ここで、従来の技術水準について説明する。従来は、皮膚を洗浄する場合において、はじめに、肌に油剤を塗布し、メイキャップ等と油剤とをなじませる。その後、油剤を水で洗浄して油剤を肌から除去した後、連続相が水相で構成される洗浄剤で肌を再度洗浄する。
メイキャップ等の脂を含む汚れと、連続相が水相で構成される洗浄剤とは比較的なじみにくいので、あらかじめ、油剤でメイキャップ等を浮かせて洗浄させることが有効であると考えられている。この場合には、メイキャップ等を除去することはできるものの、毛穴の汚れまでも除去することは難しい。
これに対し、本発明者は、従来の洗浄方法とは逆の手順で肌を洗浄する、すなわち、あらかじめ、連続相が水相で構成される剤で肌を洗浄し、その後、連続相が油相で構成される剤で肌を洗浄することで、毛穴内部の皮脂を溶解して毛穴に形成される硬い固形状の汚れ、特に角栓を確実に除去することができることを見出した。あらかじめ連続相が水相で構成される剤を使用することで、毛穴周りなどの表層の汚れが除去しやすくなり、連続相が油相である洗浄剤が毛穴のより内部に作用できる状況にでき、毛穴内部の汚れが確実に除去できるのであると考えられる。
さらに本実施形態では、各工程において、剤(洗浄液)を皮膚になじませているため、従来のシートやパックを使用する方法に比べ、刺激性が少なくなるとともに、シートやパックを乾燥させるための手間を省くことができる。

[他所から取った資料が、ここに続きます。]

-- ==== Sys2Proof/Machine/Words.lean ====
section
/-!
DEFINITION. Machine/Words.lean: the words of Milys (R157 to R159, R169, R172 to R175): the instruction that a word of CODE spells on a
cell, with the loader's code where it spells none, and the words that spell an instruction. The operands of JT and LOOP are read from
the words that follow (R161, R163).
-/
namespace Sys2Proof.Machine
open Sys2Proof

/-! ### Fields -/

/-- A 32-bit instruction word (R157). -/
abbrev MWord := BitVec 32

/-- The `n` bits of a word from bit `lo` on. -/
def MWord.part (w : MWord) (lo n : Nat) : BitVec n := BitVec.ofNat n (w.toNat / 2 ^ lo)
/-- A 5-bit register field. -/
def MWord.r5 (w : MWord) (lo : Nat) : Fin 32 := (w.part lo 5).toFin
/-- A 4-bit register field. -/
def MWord.r4 (w : MWord) (lo : Nat) : Fin 16 := (w.part lo 4).toFin
/-- A 3-bit predicate field. -/
def MWord.r3 (w : MWord) (lo : Nat) : Fin 8 := (w.part lo 3).toFin
/-- A 2-bit handle field. -/
def MWord.r2 (w : MWord) (lo : Nat) : Fin 4 := (w.part lo 2).toFin
/-- One bit. -/
def MWord.bit (w : MWord) (lo : Nat) : Bool := w.part lo 1 == 1
/-- A reserved field is zero (R157). -/
def MWord.zero (w : MWord) (lo n : Nat) : Bool := w.part lo n == 0

/-- BAD_OPCODE of R143 unless the reserved fields are zero. -/
def wordIf (ok : Bool) (i : Instr) : Except Nat Instr := if ok then .ok i else .error 4

/-! ### The groups with an FN or sub-operation field -/

/-- ALU, format R: AUX is reserved. -/
def aluWord (l : Fin 6144) (w : MWord) : Except Nat Instr :=
  let rd := w.r5 21; let ra := w.r5 16; let rb := w.r5 11
  let k := wordIf (w.zero 6 5)
  match (w.part 0 6).toNat with
  | 0x00 => k (.add l rd ra rb) | 0x01 => k (.sub l rd ra rb) | 0x02 => k (.andR l rd ra rb) | 0x03 => k (.orR l rd ra rb)
  | 0x04 => k (.xorR l rd ra rb) | 0x05 => k (.sll l rd ra rb) | 0x06 => k (.srl l rd ra rb) | 0x07 => k (.sra l rd ra rb)
  | 0x08 => k (.mul l rd ra rb) | 0x09 => k (.mulhu l rd ra rb) | 0x0A => k (.minR l rd ra rb) | 0x0B => k (.maxR l rd ra rb)
  | 0x0C => k (.minu l rd ra rb) | 0x0D => k (.maxu l rd ra rb) | 0x0E => k (.slt l rd ra rb) | 0x0F => k (.sltu l rd ra rb)
  | 0x10 => k (.crc l rd ra rb) | 0x11 => k (.crcb l rd ra rb)
  | _ => .error 4

/-- CTL, format I: the sub-operation lies in IMM[15:12]. -/
def ctlWord (l : Fin 6144) (w : MWord) : Except Nat Instr :=
  match (w.part 12 4).toNat with
  | 0 => wordIf (w.zero 16 10 && w.zero 4 8 && decide ((w.part 0 4).toNat < 14)) (.setfmt l (w.part 0 4))
  | 1 => wordIf (w.zero 16 10 && w.zero 2 10 && decide ((w.part 0 2).toNat < 2)) (.setrnd l (w.part 0 2))
  | 2 => wordIf (w.zero 16 5 && w.zero 0 12) (.rdctl l (w.r5 21))
  | 3 => wordIf (w.zero 21 5 && w.zero 0 12) (.wrctl l (w.r5 16))
  | _ => .error 4

/-- SAMO, format R. -/
def samoWord (l : Fin 6144) (w : MWord) : Except Nat Instr :=
  let rd := w.r5 21; let ra := w.r5 16; let rb := w.r5 11
  let k := wordIf (w.zero 6 5)
  match (w.part 0 6).toNat with
  | 0 => k (.samoAdd l rd ra rb) | 1 => k (.samoSwap l rd ra rb) | 2 => k (.samoCas l rd ra rb) | 3 => k (.samoMax l rd ra rb)
  | _ => .error 4

/-- PRED, format R: a predicate has the low 3 bits of its field, and the upper 2 are zero (R158). -/
def predWord (l : Fin 6144) (w : MWord) : Except Nat Instr :=
  let d := w.zero 24 2; let a := w.zero 19 2; let b := w.zero 14 2; let aux := w.zero 6 5; let nb := w.zero 11 5
  match (w.part 0 6).toNat with
  | 0 => wordIf (d && a && b && aux) (.pand l (w.r3 21) (w.r3 16) (w.r3 11))
  | 1 => wordIf (d && a && b && aux) (.por l (w.r3 21) (w.r3 16) (w.r3 11))
  | 2 => wordIf (d && a && b && aux) (.pxor l (w.r3 21) (w.r3 16) (w.r3 11))
  | 3 => wordIf (d && a && nb && aux) (.pnot l (w.r3 21) (w.r3 16))
  | 4 => wordIf (d && nb && aux) (.pfroms l (w.r3 21) (w.r5 16))
  | 5 => wordIf (a && nb && aux) (.sfromp l (w.r5 21) (w.r3 16))
  | 6 => wordIf (a && nb && aux) (.pcnt l (w.r5 21) (w.r3 16))
  | _ => .error 4

/-- VARITH, format V. A field that an instruction's row does not use (VC of VADD, VB and VC of VABS) is held to be reserved (DEDUCED, log entry
64). -/
def varithWord (l : Fin 6144) (w : MWord) : Except Nat Instr :=
  let vd := w.r4 22; let va := w.r4 18; let vb := w.r4 14; let vc := w.r4 10
  let pg := w.r3 7; let zm := w.bit 6; let wd := w.bit 5
  let two := wordIf (w.zero 10 4); let one := wordIf (w.zero 10 8)
  match (w.part 0 5).toNat with
  | 0 => two (.vadd l vd va vb pg zm wd) | 1 => two (.vsub l vd va vb pg zm wd) | 2 => two (.vmul l vd va vb pg zm wd)
  | 3 => .ok (.vfma l vd va vb vc pg zm wd) | 4 => .ok (.vfms l vd va vb vc pg zm wd)
  | 5 => two (.vmax l vd va vb pg zm wd) | 6 => two (.vmin l vd va vb pg zm wd)
  | 7 => one (.vabs l vd va pg zm wd) | 8 => one (.vneg l vd va pg zm wd)
  | 9 => one (.vrcp l vd va pg zm wd) | 10 => one (.vrsqrt l vd va pg zm wd)
  | 11 => two (.vand l vd va vb pg zm) | 12 => two (.vor l vd va vb pg zm) | 13 => two (.vxor l vd va vb pg zm)
  | 14 => two (.vsel l vd va vb pg wd)
  | _ => .error 4

/-- VCONV, format V: W is ignored. -/
def vconvWord (l : Fin 6144) (w : MWord) : Except Nat Instr :=
  let vd := w.r4 22; let va := w.r4 18; let pg := w.r3 7; let zm := w.bit 6
  match (w.part 0 5).toNat with
  | 0 => wordIf (w.zero 14 4 && w.zero 12 2) (.vcvtw l vd va (w.part 10 4) pg zm)
  | 1 => wordIf (w.zero 11 3) (.vnrw l vd va (w.r4 14) (w.part 10 4) pg zm)
  | 2 => wordIf (w.zero 10 8) (.vi2f l vd va pg zm)
  | 3 => wordIf (w.zero 10 8) (.vf2i l vd va pg zm)
  | _ => .error 4

/-- VCMP, format V: the predicate lies in VD[2:0], and VD[3] and VC are reserved. -/
def vcmpWord (l : Fin 6144) (w : MWord) : Except Nat Instr :=
  let pd := w.r3 22; let va := w.r4 18; let vb := w.r4 14; let pg := w.r3 7; let zm := w.bit 6; let wd := w.bit 5
  let k := wordIf (w.zero 25 1 && w.zero 10 4)
  match (w.part 0 5).toNat with
  | 0 => k (.vcmpEq l pd va vb pg zm wd) | 1 => k (.vcmpLt l pd va vb pg zm wd)
  | 2 => k (.vcmpLe l pd va vb pg zm wd) | 3 => k (.vcmpUnord l pd va vb pg zm wd)
  | _ => .error 4

/-- VMOV, format VX. -/
def vmovWord (l : Fin 6144) (w : MWord) : Except Nat Instr :=
  let vd := w.r4 22; let va := w.r4 18; let sa := w.r5 13; let imm := w.part 7 6; let wd := w.bit 5
  let k := fun ok => wordIf (ok && w.zero 6 1)
  match (w.part 0 5).toNat with
  | 0 => k (w.zero 7 11) (.vmov l vd va)
  | 1 => k (w.zero 18 4) (.vbcast l vd sa imm wd)
  | 2 => k (w.zero 22 4) (.vext l sa va imm wd)
  | 3 => k (w.zero 18 4) (.vins l vd sa imm wd)
  | _ => .error 4

/-- TILE, format T. -/
def tileWord (l : Fin 6144) (w : MWord) : Except Nat Instr :=
  let vd := w.r4 22; let th := w.r2 20; let sa := w.r5 15; let imm := w.part 9 6
  let k := w.zero 5 4
  match (w.part 0 5).toNat with
  | 0 => wordIf k (.tld l vd th sa imm) | 1 => wordIf k (.tst l vd th sa imm) | 2 => wordIf k (.vmxu l vd th sa imm)
  | 3 => wordIf (k && w.zero 9 6 && w.zero 22 1) (.vmxp l vd th sa)
  | _ => .error 4

/-- TOP, format TT. -/
def topWord (l : Fin 6144) (w : MWord) : Except Nat Instr :=
  let td := w.r2 19; let ts := w.r2 17
  let k := w.zero 5 7; let nr := w.zero 21 5; let nts := w.zero 17 2; let nsa := w.zero 12 5
  match (w.part 0 5).toNat with
  | 0 => wordIf (k && nr && nsa) (.tadd l td ts)
  | 1 => wordIf (k && nr && nts) (.tmuls l td (w.r5 12))
  | 2 => wordIf (k && nr && nts && nsa) (.tzero l td)
  | 3 => wordIf (k && nr && nsa) (.tcopy l td ts)
  | 4 => wordIf (k && nts && nsa) (.tcrc l (w.r5 21) td)
  | 5 => wordIf (k && nr && nts && nsa) (.talloc l td)
  | 6 => wordIf (k && nr && nts && nsa) (.tfree l td)
  | _ => .error 4

/-- EMIT, format E. -/
def emitWord (l : Fin 6144) (w : MWord) : Except Nat Instr :=
  match (w.part 0 5).toNat with
  | 0 => wordIf (w.zero 5 11) (.emit l (w.r5 21) (w.r5 16))
  | 1 => wordIf (w.zero 5 9 && w.zero 16 5) (.emitt l (w.r5 21) (w.r2 14))
  | _ => .error 4

/-- SYS, format R. -/
def sysWord (l : Fin 6144) (w : MWord) : Except Nat Instr :=
  match (w.part 0 6).toNat with
  | 0 => wordIf (w.zero 11 10 && decide ((w.part 6 5).toNat < 11)) (.rdsys l (w.r5 21) (w.part 6 5))
  | 1 => wordIf (w.zero 21 5 && w.zero 6 5) (.gpiow l (w.r5 16) (w.r5 11))
  | 2 => wordIf (w.zero 6 10) (.gpior l (w.r5 21) (w.r5 16))
  | 3 => wordIf (w.zero 6 10) (.cntrd l (w.r5 21) (w.r5 16))
  | _ => .error 4

/-! ### The words that follow -/

/-- How many data words follow a word: the table of a JT (R163). -/
def tableLen (w : MWord) : Nat := if w.part 26 6 = 0x1A then (w.part 0 16).toNat else 0

/-- Words up to the LEND that matches a LOOP, that one included (R161): `skip` data words still to pass, `depth` inner loops open, `n`
words passed. -/
def lendDist : List MWord → Nat → Nat → Nat → Option Nat
  | [], _, _, _ => none
  | _ :: rest, skip + 1, depth, n => lendDist rest skip depth (n + 1)
  | w :: rest, 0, depth, n =>
    if w.part 26 6 = 0x1B then lendDist rest 0 (depth + 1) (n + 1)
    else if w.part 26 6 = 0x1C then (match depth with | 0 => some (n + 1) | d + 1 => lendDist rest 0 d (n + 1))
    else lendDist rest (tableLen w) depth (n + 1)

(B)の工程後は、(D)水を添加し、前記剤を皮膚から除去する工程を行う。この結果、角栓とともに洗浄剤も肌から除去される。(A)の工程で使用した剤、(B)の工程で使用した剤は、肌から除去され、肌内部に浸透することはない。
【0035】
(第二実施形態)
次に、本発明の第二実施形態について説明する。
本実施形態の皮膚の洗浄方法は、
(A)水溶性溶媒、界面活性剤、及び水を含み、連続相が水相からなる剤を皮膚になじませる(洗浄する)工程、
(C)油剤、界面活性剤、水溶性溶媒、及び水を含み、油相および水相それぞれが連続相となった等方性1液相からなる剤を皮膚になじませる(洗浄する)工程、
(B)連続相が油相からなる剤を皮膚になじませる(洗浄する)工程を含み
(A)の工程の後、(C)の工程を行い、その後、(B)の工程を行うことで、皮膚の汚れを洗浄する方法である。
【0036】
本発明における第二実施形態は、初め、連続相が水相である剤を皮膚になじませ、次に、等方性1液相である剤を皮膚になじませ、連続相が油相である剤を皮膚になじませる方法で、毛穴に形成される硬い固形状の汚れ、特に角栓を溶解する効果に優れ、角栓除去効果が高まるものである。
【0037】
(A)の工程、(B)の工程で使用する剤(洗浄液)は、第一実施形態と同様のものを使用することができる。
【0038】
本発明の工程(C)で使用する剤(洗浄液)は、油剤、界面活性剤、水溶性溶媒、及び水を含み、等方性1液相で構成されているものである。等方性1液相は、一般的にミセル溶液も含まれるが、ここで言う等方性1液相とは、水相・油相の片方、もしくは、双方が可溶化された状態である。この双方が可溶化され、水相、油相それぞれが連続相となり、光学的に等方性の透明または半透明の液相をバイコンティニュアス相と呼ぶ。双方が可溶化された等方性1液相からなる剤(洗浄液)は、濡れ性が高く、毛穴に形成される硬い固形状の汚れ、特に角栓にすばやくなじみ、角栓を溶解する効果を高めることができる。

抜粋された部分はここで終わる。